Saved data entries:
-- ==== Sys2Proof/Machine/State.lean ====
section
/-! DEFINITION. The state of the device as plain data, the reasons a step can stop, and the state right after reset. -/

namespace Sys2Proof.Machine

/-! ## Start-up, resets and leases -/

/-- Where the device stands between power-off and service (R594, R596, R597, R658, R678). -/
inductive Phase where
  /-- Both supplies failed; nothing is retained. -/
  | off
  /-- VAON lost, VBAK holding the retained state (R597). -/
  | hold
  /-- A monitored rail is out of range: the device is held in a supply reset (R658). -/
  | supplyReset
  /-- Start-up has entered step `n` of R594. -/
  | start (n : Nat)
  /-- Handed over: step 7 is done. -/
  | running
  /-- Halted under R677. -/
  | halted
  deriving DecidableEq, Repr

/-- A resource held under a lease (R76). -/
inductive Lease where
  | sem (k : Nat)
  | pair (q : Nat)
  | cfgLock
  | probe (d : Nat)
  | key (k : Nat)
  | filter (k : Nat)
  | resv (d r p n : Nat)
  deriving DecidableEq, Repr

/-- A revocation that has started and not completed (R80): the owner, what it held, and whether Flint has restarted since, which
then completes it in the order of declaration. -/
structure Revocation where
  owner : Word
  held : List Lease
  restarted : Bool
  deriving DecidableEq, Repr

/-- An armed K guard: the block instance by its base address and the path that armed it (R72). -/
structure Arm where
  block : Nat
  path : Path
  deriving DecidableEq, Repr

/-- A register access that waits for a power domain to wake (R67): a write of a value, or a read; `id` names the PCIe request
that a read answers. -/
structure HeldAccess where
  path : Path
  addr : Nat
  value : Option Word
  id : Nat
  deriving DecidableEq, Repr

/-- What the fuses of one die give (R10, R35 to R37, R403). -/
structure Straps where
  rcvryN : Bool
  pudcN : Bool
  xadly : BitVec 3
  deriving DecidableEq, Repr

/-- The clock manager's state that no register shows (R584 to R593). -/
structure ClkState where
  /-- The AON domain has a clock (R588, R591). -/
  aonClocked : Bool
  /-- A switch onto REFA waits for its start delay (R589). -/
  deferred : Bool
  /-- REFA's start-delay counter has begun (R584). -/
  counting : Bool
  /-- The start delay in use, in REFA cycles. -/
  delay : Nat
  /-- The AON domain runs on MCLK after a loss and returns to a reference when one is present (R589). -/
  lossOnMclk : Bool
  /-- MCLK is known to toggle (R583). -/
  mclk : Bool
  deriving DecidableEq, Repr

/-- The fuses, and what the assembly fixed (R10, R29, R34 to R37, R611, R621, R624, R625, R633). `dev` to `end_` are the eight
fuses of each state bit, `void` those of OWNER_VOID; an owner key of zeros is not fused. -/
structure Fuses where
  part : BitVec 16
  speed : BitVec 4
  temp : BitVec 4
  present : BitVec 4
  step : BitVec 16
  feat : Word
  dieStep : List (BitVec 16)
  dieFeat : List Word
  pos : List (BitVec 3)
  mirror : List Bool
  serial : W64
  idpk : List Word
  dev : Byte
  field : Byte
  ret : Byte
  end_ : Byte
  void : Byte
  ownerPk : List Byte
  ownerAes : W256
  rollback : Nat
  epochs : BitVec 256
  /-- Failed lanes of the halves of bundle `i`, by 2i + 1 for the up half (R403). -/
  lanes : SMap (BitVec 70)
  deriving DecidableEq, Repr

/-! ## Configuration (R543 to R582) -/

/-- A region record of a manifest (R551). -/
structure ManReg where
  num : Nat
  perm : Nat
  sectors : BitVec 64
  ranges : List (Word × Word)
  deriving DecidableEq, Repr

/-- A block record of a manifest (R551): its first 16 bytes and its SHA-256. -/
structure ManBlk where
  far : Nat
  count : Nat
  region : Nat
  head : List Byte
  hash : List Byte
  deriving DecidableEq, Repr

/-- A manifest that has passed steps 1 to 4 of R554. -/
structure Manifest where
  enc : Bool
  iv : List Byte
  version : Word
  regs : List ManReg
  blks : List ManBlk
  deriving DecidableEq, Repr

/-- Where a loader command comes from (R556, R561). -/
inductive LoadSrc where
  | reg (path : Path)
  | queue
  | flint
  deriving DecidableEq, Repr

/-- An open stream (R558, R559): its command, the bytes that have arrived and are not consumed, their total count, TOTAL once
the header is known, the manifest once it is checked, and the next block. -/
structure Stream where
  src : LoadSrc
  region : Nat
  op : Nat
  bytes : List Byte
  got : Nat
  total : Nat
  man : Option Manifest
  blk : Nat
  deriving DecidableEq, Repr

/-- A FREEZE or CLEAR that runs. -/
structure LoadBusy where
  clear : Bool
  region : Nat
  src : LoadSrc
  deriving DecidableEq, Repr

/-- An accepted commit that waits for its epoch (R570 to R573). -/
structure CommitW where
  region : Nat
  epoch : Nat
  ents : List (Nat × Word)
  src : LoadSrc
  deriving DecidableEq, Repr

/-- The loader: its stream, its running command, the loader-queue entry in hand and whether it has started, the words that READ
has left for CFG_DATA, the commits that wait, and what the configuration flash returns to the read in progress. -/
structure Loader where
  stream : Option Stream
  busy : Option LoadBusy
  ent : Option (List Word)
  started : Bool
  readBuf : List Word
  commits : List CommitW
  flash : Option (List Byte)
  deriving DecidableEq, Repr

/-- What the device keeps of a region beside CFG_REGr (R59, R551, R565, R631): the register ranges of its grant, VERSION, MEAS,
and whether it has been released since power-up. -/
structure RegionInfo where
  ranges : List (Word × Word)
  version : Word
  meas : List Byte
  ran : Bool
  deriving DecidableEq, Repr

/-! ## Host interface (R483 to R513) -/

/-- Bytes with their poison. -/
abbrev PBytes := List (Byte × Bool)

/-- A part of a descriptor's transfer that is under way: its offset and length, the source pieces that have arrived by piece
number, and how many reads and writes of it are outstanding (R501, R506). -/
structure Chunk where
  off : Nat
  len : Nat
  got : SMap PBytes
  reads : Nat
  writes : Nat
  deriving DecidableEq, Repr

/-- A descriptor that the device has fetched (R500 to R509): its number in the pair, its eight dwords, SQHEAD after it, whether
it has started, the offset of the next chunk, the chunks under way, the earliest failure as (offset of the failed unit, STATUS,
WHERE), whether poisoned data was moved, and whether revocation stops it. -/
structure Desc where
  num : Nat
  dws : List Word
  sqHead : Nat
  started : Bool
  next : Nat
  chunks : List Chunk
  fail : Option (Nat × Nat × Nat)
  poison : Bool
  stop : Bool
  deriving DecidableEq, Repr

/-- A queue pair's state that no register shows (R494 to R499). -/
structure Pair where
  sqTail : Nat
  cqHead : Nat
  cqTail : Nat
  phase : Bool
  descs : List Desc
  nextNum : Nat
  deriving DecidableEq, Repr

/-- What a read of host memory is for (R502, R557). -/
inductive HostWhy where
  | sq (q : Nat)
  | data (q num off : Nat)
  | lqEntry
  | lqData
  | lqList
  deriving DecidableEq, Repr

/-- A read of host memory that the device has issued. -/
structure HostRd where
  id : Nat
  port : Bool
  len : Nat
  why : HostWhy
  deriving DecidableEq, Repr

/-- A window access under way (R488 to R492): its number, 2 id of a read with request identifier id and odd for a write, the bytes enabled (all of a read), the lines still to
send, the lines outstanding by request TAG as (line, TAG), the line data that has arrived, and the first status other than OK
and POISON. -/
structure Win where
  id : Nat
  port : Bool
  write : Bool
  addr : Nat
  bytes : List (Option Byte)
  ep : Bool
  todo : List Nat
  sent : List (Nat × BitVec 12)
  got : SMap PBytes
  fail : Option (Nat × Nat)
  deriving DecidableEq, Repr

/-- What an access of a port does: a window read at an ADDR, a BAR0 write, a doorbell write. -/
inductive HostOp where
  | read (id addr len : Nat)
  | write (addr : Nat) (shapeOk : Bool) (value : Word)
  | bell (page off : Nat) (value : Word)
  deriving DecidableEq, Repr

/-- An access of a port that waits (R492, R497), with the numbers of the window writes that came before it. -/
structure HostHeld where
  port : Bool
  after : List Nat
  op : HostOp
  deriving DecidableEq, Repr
--
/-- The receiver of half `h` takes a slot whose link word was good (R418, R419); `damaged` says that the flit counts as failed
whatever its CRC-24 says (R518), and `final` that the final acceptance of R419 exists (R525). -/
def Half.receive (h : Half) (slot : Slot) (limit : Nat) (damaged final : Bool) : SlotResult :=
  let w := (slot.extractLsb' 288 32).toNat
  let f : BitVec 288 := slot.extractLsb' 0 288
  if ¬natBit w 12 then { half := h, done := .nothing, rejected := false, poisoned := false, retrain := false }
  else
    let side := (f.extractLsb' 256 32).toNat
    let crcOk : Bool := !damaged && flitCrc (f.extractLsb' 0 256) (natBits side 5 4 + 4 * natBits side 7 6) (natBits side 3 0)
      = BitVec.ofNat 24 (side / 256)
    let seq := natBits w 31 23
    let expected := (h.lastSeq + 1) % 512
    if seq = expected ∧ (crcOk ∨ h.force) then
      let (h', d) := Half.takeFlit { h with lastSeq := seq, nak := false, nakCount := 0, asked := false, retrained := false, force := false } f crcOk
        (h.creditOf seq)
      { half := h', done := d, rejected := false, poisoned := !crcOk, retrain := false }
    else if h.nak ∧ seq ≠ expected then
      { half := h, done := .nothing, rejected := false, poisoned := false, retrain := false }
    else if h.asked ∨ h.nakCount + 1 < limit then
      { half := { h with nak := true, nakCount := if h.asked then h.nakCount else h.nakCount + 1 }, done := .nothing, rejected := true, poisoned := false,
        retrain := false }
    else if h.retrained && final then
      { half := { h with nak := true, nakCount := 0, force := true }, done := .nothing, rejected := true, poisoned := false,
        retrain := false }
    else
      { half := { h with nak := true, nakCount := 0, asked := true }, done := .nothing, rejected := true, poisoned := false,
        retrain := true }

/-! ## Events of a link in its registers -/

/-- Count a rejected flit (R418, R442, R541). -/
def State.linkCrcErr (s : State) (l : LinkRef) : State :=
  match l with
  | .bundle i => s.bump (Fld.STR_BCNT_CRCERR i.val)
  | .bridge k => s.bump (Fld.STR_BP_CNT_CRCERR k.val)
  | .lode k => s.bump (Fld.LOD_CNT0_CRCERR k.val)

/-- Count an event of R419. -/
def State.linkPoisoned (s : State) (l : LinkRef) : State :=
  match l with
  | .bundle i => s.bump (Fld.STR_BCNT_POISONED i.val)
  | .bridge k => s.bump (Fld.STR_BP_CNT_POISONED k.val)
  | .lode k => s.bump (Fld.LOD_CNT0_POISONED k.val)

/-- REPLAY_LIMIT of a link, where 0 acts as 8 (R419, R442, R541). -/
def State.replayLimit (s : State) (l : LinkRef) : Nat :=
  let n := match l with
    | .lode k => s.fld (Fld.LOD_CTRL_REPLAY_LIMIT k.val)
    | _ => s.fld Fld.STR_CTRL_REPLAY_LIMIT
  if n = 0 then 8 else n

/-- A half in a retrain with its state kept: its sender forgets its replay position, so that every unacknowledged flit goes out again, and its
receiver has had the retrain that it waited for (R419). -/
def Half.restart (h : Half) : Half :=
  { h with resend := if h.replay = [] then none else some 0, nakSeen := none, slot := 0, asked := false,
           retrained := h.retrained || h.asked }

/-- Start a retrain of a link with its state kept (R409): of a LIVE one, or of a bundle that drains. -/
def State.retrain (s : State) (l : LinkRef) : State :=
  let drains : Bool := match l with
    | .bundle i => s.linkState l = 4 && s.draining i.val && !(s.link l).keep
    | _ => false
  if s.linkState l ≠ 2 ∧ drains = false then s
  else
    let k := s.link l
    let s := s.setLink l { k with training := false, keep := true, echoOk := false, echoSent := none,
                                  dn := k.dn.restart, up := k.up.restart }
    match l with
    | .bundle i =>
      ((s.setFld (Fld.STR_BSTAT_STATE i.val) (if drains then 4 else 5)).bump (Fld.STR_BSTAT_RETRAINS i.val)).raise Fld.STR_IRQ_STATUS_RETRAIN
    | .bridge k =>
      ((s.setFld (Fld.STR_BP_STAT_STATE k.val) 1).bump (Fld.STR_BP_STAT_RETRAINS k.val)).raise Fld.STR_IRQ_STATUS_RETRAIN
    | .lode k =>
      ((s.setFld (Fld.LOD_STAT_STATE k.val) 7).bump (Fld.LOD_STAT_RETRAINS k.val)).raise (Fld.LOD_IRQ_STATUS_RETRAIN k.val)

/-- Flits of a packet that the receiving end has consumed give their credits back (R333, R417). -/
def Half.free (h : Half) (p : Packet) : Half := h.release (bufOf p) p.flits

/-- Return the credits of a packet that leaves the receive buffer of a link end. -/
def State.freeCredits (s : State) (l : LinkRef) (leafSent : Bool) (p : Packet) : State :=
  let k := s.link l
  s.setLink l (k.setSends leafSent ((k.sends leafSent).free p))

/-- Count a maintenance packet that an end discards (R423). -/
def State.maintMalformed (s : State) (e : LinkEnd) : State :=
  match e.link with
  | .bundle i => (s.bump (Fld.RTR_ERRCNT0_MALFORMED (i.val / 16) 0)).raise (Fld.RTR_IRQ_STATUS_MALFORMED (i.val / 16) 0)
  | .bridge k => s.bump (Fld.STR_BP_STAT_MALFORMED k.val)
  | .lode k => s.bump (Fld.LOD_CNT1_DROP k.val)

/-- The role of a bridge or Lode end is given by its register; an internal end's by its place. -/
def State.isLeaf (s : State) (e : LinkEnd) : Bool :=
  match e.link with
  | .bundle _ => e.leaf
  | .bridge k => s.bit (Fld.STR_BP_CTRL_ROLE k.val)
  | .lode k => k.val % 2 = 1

What you need to do: The lines above from the one with "structure HostRd where" through the one with "sent : List (Nat × BitVec 12)" are to be duplicated exactly, ends included, with nothing added.

Answer box:
structure HostRd where
  id : Nat
  port : Bool
  len : Nat
  why : HostWhy
  deriving DecidableEq, Repr

/-- A window access under way (R488 to R492): its number, 2 id of a read with request identifier id and odd for a write, the bytes enabled (all of a read), the lines still to
send, the lines outstanding by request TAG as (line, TAG), the line data that has arrived, and the first status other than OK
and POISON. -/
structure Win where
  id : Nat
  port : Bool
  write : Bool
  addr : Nat
  bytes : List (Option Byte)
  ep : Bool
  todo : List Nat
  sent : List (Nat × BitVec 12)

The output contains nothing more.